So, you’ve taken the leap, left your old job and  joined a new firm. But what was supposed to be your dream job, is slowly revealing itself to be a grave error of judgement on your part. What to do? Don’t panic…….

1.Give yourself time for adjusting to a new job

“Generally speaking, it takes three months to get used to a new environment, so don’t rush to conclude that you should quit right away,” says Hallie Crawford, the founder of HallieCrawford.com Career Coaching.

Crawford says it’s easy to confuse the discomfort of being new and alien, with hating your job. If you’re within the first three months, then the disastrous feelings could simply be the fact that you’re overwhelmed with the strangeness of the new role.

Resolve to push through your first quarter with an open mind, and don’t expend too much energy regretting your choice,” said Caroline Ceniza-Levine, career expert at SixFigureStart. “Decide that you’re staying – at least that first quarter – and focus on getting used to your new manager, your new responsibilities and your new work environment.

“Then when you hit your 90-day mark, see how you feel and decide again for the next quarter,” she says.

2. Maintain the relationship with your old employer

If you left a good job that you liked well  enough and were on good terms when you left, then you could contact your old boss and explore the possibility of a return. But you’ll need to be ok with being labelled a boomerang employee.

“There's no shame in becoming a boomerang employee as long as you are happy to  go back to any negative aspects of your previous employer. Plenty of people return to their old jobs or go back to companies that they’ve worked for previously,” says Roy Cohen, career counselor, executive coach and author of The Wall Street Professional’s Survival Guide. “They left because they felt the grass was greener, but it turned out it wasn’t.”

Cohen suggests reaching out to former colleagues as a matter of routine, without a specific agenda. Check in, ask about the old place, project positivity and keep those professional relationships strong, says Cohen.

3. Learn how to communicate effectively with your boss

Whenever you’re in a troubling career situation, the key is communication, says Laura Mazullo, HR recruitment specialist at East Side Staffing.  When evaluating your job, try too identify ways it can be improved. Ask yourself if certain things were better, could you stay and really thrive?

“If so, share this with your boss or with HR and propose solutions that may make the opportunity more enjoyable for you,” says Mazzullo.

If you have analyzed all of those potential scenarios and recognize that leaving is the only option, then you can begin a new job search.

4. Learn the art of making better career choices

When searching for a new job after a negative experience, self-awareness is of paramount importance. Work on gaining clarity before you start a new search. Do you know what you want? Can you articulate what type of corporate environment suits you best? Do you recognize what was missing from the last job? What didn’t work?
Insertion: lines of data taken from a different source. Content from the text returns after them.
-- ==== Sys2Proof/Machine/Motor.lean ====
section
/-! DEFINITION. The field-oriented motor channels: duties, sensing, angle sources, the state sequencer, loss and safe
states (R279 to R300), and the ADC inputs (R284). -/

namespace Sys2Proof.Machine

def State.motor (s : State) (n : Nat) : Motor := tabGet {} s.motors n
def State.setMotor (s : State) (n : Nat) (m : Motor) : State := { s with motors := tabPut s.motors n m }

/-! ### Helpers -/

/-- A quotient whose rounding the spec does not state: the floor, or one more where a remainder is left. -/
def State.roundedFree (s : State) (num den : Int) : Int :=
  if num % den = 0 then num / den else num / den + (s.freeN % 2 : Nat)

/-- A quotient rounded to the nearest integer; of an exact half the spec names neither neighbour, so `up` chooses. -/
def nearest (up : Bool) (num : Int) (den : Nat) : Int :=
  let r := 2 * (num % (den : Int))
  if r < (den : Int) || (r == (den : Int) && !up) then num / (den : Int) else num / (den : Int) + 1

/-- The nearest integer, a half rounded by a free bit. -/
def State.nearestFree (s : State) (num : Int) (den : Nat) : Int := nearest (s.freeN % 2 == 1) num den

/-- Integer square root, rounded down, bit by bit from bit `k`. -/
def isqrtFrom : Nat → Nat → Nat → Nat
  | 0, _, r => r
  | k + 1, n, r => let c := r + 2 ^ k; isqrtFrom k n (if c * c ≤ n then c else r)

/-- Integer square root of a number below 2^(2 × 64), rounded down. -/
def isqrt (n : Nat) : Nat := isqrtFrom 64 n 0

/-- Register offset of a refused write, as CMD_ERR and CFG_ERR report it. -/
def regOffset (a : Nat) : Nat := a % 0x100

/-- Sequencer number of a writer, 0xFF for the host port (R299). -/
def writerCode : Master → Nat
  | .seq q => q.val
  | _ => 0xFF

/-- The master may write the registers of a pair's channel: it is the owning pair or the debug port (R280). -/
def isOwner (m : Master) (owner : Nat) : Bool :=
  match m with
  | .seq q => q.val / 2 == 2 + owner
  | .host => false
  | .debug => true

/-- A mismatch of the owning motion pair stands: it left the pair in FAULTED, which only rst ends (R48, R280). -/
def State.pairFaulted (s : State) (owner : Nat) : Bool := (s.seq (4 + 2 * owner)).mismatch

/-! ### Sines and angles (R64, R286) -/

/-- n / √3 with the place at its last digit free: floor or one above in magnitude. -/
def State.overRoot3 (s : State) (n : Int) : Int :=
  let f := isqrt (n.natAbs * n.natAbs / 3)
  let m := if n = 0 then 0 else f + s.freeN % 2
  if n < 0 then -(m : Int) else m

/-- √3 in units of 2^-48. -/
def root3 : Int := 487531792479446

/-- π in units of 2^-48. -/
def piFixed : Int := 884279719003555

/-- The terms of the sine series from `x^(2k+1)` on, in units of 2^-48. -/
def sinSeries (x2 : Int) : Nat → Int → Nat → Int
  | 0, _, _ => 0
  | n + 1, term, k => term + sinSeries x2 n (-(term * x2 / 2 ^ 48) / ((2 * k + 2) * (2 * k + 3) : Nat)) (k + 1)

/-- Sine of an angle in the first quadrant, 0 to 0x4000, in units of 2^-48. -/
def sinQuadrant (a : Nat) : Int :=
  if a = 0x4000 then (2 : Int) ^ 48
  else let x := (a : Int) * piFixed / 2 ^ 15; sinSeries (x * x / 2 ^ 48) 12 x 0

/-- Sine of an angle of 16 bits, in units of 2^-48. -/
def sinFixed (a : Nat) : Int :=
  let r := a % 0x8000
  let v := sinQuadrant (if r ≤ 0x4000 then r else 0x8000 - r)
  if a % 0x10000 < 0x8000 then v else -v

/-- The largest 16-bit angle of the first quadrant not past the vector (x, y), bit by bit from bit `k`. -/
def angleFrom (y x : Int) : Nat → Nat → Nat
  | 0, r => r
  | k + 1, r =>
    let c := r + 2 ^ k
    angleFrom y x k (if x * sinQuadrant c ≤ y * sinQuadrant (0x4000 - c) then c else r)

/-- An angle in the first quadrant, x > 0 and y not negative: exact, or one of the two places beside it by `up`. -/
def quadrantAngle (up : Bool) (y x : Int) : Nat :=
  let r := angleFrom y x 14 0
  if x * sinQuadrant r = y * sinQuadrant (0x4000 - r) then r else r + (if up then 1 else 0)
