/-- The pattern a bridge takes, `decay` D9 cycles into a DECAY phase (R301, R306, R312, R313, R315). -/
def State.bridgePattern (s : State) (n : Nat) (bridgeB : Bool) (decay : Nat) : Pattern :=
  let st := s.stepState n
  let neg := (s.phaseOf n bridgeB).2
  let drive := if neg then Pattern.minus else .plus
  let fast := if neg then Pattern.plus else .minus
  if st == 4 then
    if s.get (F.ST_CFG_safe n) == 1 && !(s.stepper n).forced then .short else .coast
  else if s.chops n then
    if s.setCode n bridgeB == 0 then .short
    else if (s.bridge n bridgeB).on then drive
    else match s.get (F.ST_CFG_decay n) with
      | 1 => fast
      | 2 => if decay < s.get (F.ST_CHOP2_tfd n) then fast else .short
      | _ => .short
  else if st == 1 && s.get (F.ST_CFG_stby n) == 1 then .short
  else .coast

/-- The comparator of a bridge (R302). -/
def State.bridgeCmp (s : State) (n : Nat) (bridgeB : Bool) : Nat := if bridgeB then s.get (F.ST_CFG_cmp_b n) else s.get (F.ST_CFG_cmp_a n)

/-- An ON phase ends after `cycles` D9 cycles: at ton_max if it is `long`, else past the blanking with the comparator asserted
(R306). -/
def State.onEnds (s : State) (n : Nat) (bridgeB : Bool) (cycles : Nat) (long : Bool) : Bool :=
  if long then decide (s.get (F.ST_CHOP2_ton_max n) ≤ cycles)
  else decide (s.get (F.ST_CHOP_tblank n) ≤ cycles) && s.cmpAsserts (s.bridgeCmp n bridgeB)

/-- CHOP_ON_END: an ON phase of `cycles` D9 cycles ends, by the comparator or, `long`, by ton_max; four long ONs in a row
set open; the comparator takes the lower threshold (R306). -/
def State.chopOnEnd (s : State) (n : Nat) (bridgeB : Bool) (cycles : Nat) (long : Bool) : State :=
  let b := s.bridge n bridgeB
  if s.chops n && b.on && s.setCode n bridgeB != 0 && s.onEnds n bridgeB cycles long then
    let k := if long then min 4 (b.longOns + 1) else 0
    let t := (s.setBridge n bridgeB ⟨false, cycles, long, k⟩).cmpFollow (s.bridgeCmp n bridgeB)
    if k = 4 then
      let u := t.stepFlag n 3 (if bridgeB then 1 else 0)
      if s.flag (F.ST_CFG_open_flt n) then u.stepFault n 5 else u
    else t
  else s

def execChopOnEnd (n : Fin 4) (bridgeB : Bool) (cycles : W16) (long : Bool) (s : State) : Host.Outcome State Fault Refusal :=
  .next (s.chopOnEnd n.val bridgeB cycles.toNat long)

/-- The adaptive offset after a chop cycle, in 1/16 LSB (R307). -/
def State.nextOffset (s : State) (n : Nat) (o : Int) (tOn tOff : Nat) : Int :=
  let h := s.get (F.ST_CHOP_hyst n)
  let e := s.roundedFree (8 * h * s.get (F.ST_CHOP_tdly n) * ((tOff : Int) - tOn)) (Int.ofNat (tOn * tOff))
  clampInt (-(16 * h : Nat)) (16 * h : Nat) (o + (-e - o) / 8)

/-- A DECAY phase ends after `cycles` D9 cycles: past toff_min, in units of 10 cycles, with the comparator not asserted (R306). -/
def State.decayEnds (s : State) (n : Nat) (bridgeB : Bool) (cycles : Nat) : Bool :=
  decide (10 * s.get (F.ST_CHOP_toff_min n) ≤ cycles) && !s.cmpAsserts (s.bridgeCmp n bridgeB)

/-- CHOP_DECAY_END: a DECAY phase of `cycles` D9 cycles ends; after a cycle without a long ON the offset is updated while
adapt = 1; the comparator takes the upper threshold (R306, R307). -/
def State.chopDecayEnd (s : State) (n : Nat) (bridgeB : Bool) (cycles : Nat) : State :=
  let b := s.bridge n bridgeB
  if s.chops n && !b.on && s.setCode n bridgeB != 0 && s.decayEnds n bridgeB cycles then
    let t := s.setBridge n bridgeB { b with on := true }
    let u := if s.flag (F.ST_CFG_adapt n) && !b.long then
        let o := unsignedOf 16 (s.nextOffset n (s.bridgeOffset n bridgeB) (max 1 b.tOn) (max 1 cycles))
        let w := t.rd (R.ST_OFFS n)
        t.drawn.wr (R.ST_OFFS n) (if bridgeB then putBits w 15 0 o else putBits w 31 16 o)
      else t
    u.cmpFollow (s.bridgeCmp n bridgeB)
  else s

def execChopDecayEnd (n : Fin 4) (bridgeB : Bool) (cycles : W32) (s : State) : Host.Outcome State Fault Refusal :=
  .next (s.chopDecayEnd n.val bridgeB cycles.toNat)

/-! ### Stall detection (R314) -/

/-- STALL_ENABLE: a write of STn_STALL with en = 1 records the references, or is refused (R314). -/
def State.stallWrite (s : State) (n : Nat) (v0 : W32) : State :=
  let v := v0 &&& 0xC700FFFF
  let k := bitsOf v 26 24
  if bitsOf v 31 31 == 1 then
    if (s.get (F.AX_CFG_src k) == 3 && s.get (F.AX_CFG_sel_a k) == n) || !(s.axis k).valid then s.stepCfgErr n (R.ST_STALL n)
    else (s.wr (R.ST_STALL n) v).stallArm n
  else s.wr (R.ST_STALL n) v

def execStallEnable (n : Fin 4) (value : W32) (s : State) : Host.Outcome State Fault Refusal :=
  .next (s.stallWrite n.val (putBits value 31 31 1))

/-- dev of R314. -/
def State.stallDev (s : State) (n : Nat) : Int :=
  let c := s.stepper n
  let k := bitsOf (s.rd (R.ST_STALL n)) 26 24
  s.nearestFree ((s.rd (R.ST_POS n) - c.m0).toInt * (s.rd (R.ST_SRATIO n)).toInt) (2 ^ 16) - ((s.axis k).a.count - c.e0).toInt

/-- STALL_CHECK: once per microsecond (R314). -/
def State.stallCheck (s : State) (n : Nat) : State :=
  let w := s.rd (R.ST_STALL n)
  let sat := fun (d : Int) => unsignedOf 31 (clampInt (-(2 ^ 30)) (2 ^ 30 - 1) d)
  if bitsOf w 31 31 == 0 then s
  else if !(s.axis (bitsOf w 26 24)).valid then
    (s.wr (R.ST_STALL n) (putBits w 31 31 0)).stepFlag n 2 (w32 (2 ^ 31 + sat (s.rd (R.ST_DEV n)).toInt))
  else
    let d := s.stallDev n
    let t := s.drawn.wr (R.ST_DEV n) (wordOfInt d)
    if bitsOf w 15 0 < d.natAbs then
      let u := t.stepFlag n 2 (w32 (sat d))
      if bitsOf w 30 30 == 1 then u.stepFault n 4 else u
    else t

def execStallCheck (n : Fin 4) (s : State) : Host.Outcome State Fault Refusal := .next (s.stallCheck n.val)

/-- A write of STEP_TABLEk is refused while any channel is enabled (R304). -/
def State.stepTableWrite (s : State) (k : Nat) (v : W32) : State :=
  if (List.range 4).any (fun n => s.flag (F.ST_CFG_en n)) then s.set F.STEP_GSTAT_cfg_err 1 else s.wr (R.STEP_TABLE k) (v &&& 0x03FF03FF)

/-- Every channel takes a fault (supply warning, loss of P_MOT). -/
def State.steppersFault (s : State) (cause : Nat) : State := (List.range 4).foldl (fun t n => t.stepFault n cause) s

end Sys2Proof.Machine
end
You don’t want to repeat the same bad decision, so take some time to figure out what needs to improve in the future.

5. Recognise when you have become a victim of circumstance

Is it that you don’t like your new job, or is it that they really don’t like you?

“Sometimes when we join a new company, there’s a misunderstanding about what’s expected of you, or there’s a different boss than who we initially interviewed with. Sometimes there are political events at the firm, or financial difficulties which mean they’re not committed to you, the new employee,” Cohen says.

Recognising when to cut your losses is an important skill; don’t waste time feeling sorry for yourself, spring into action and start looking for a new job immediately.

6. Ask whether this is a pattern of destructive behaviour

If you don’t like your new job, ask yourself if this is a pattern of behaviour you are repeating?

If it is, or if a potential employer could interpret it that way, you really have to consider whether it’s in your best interest to quit or stick it out for a reasonable period of time before looking for something else.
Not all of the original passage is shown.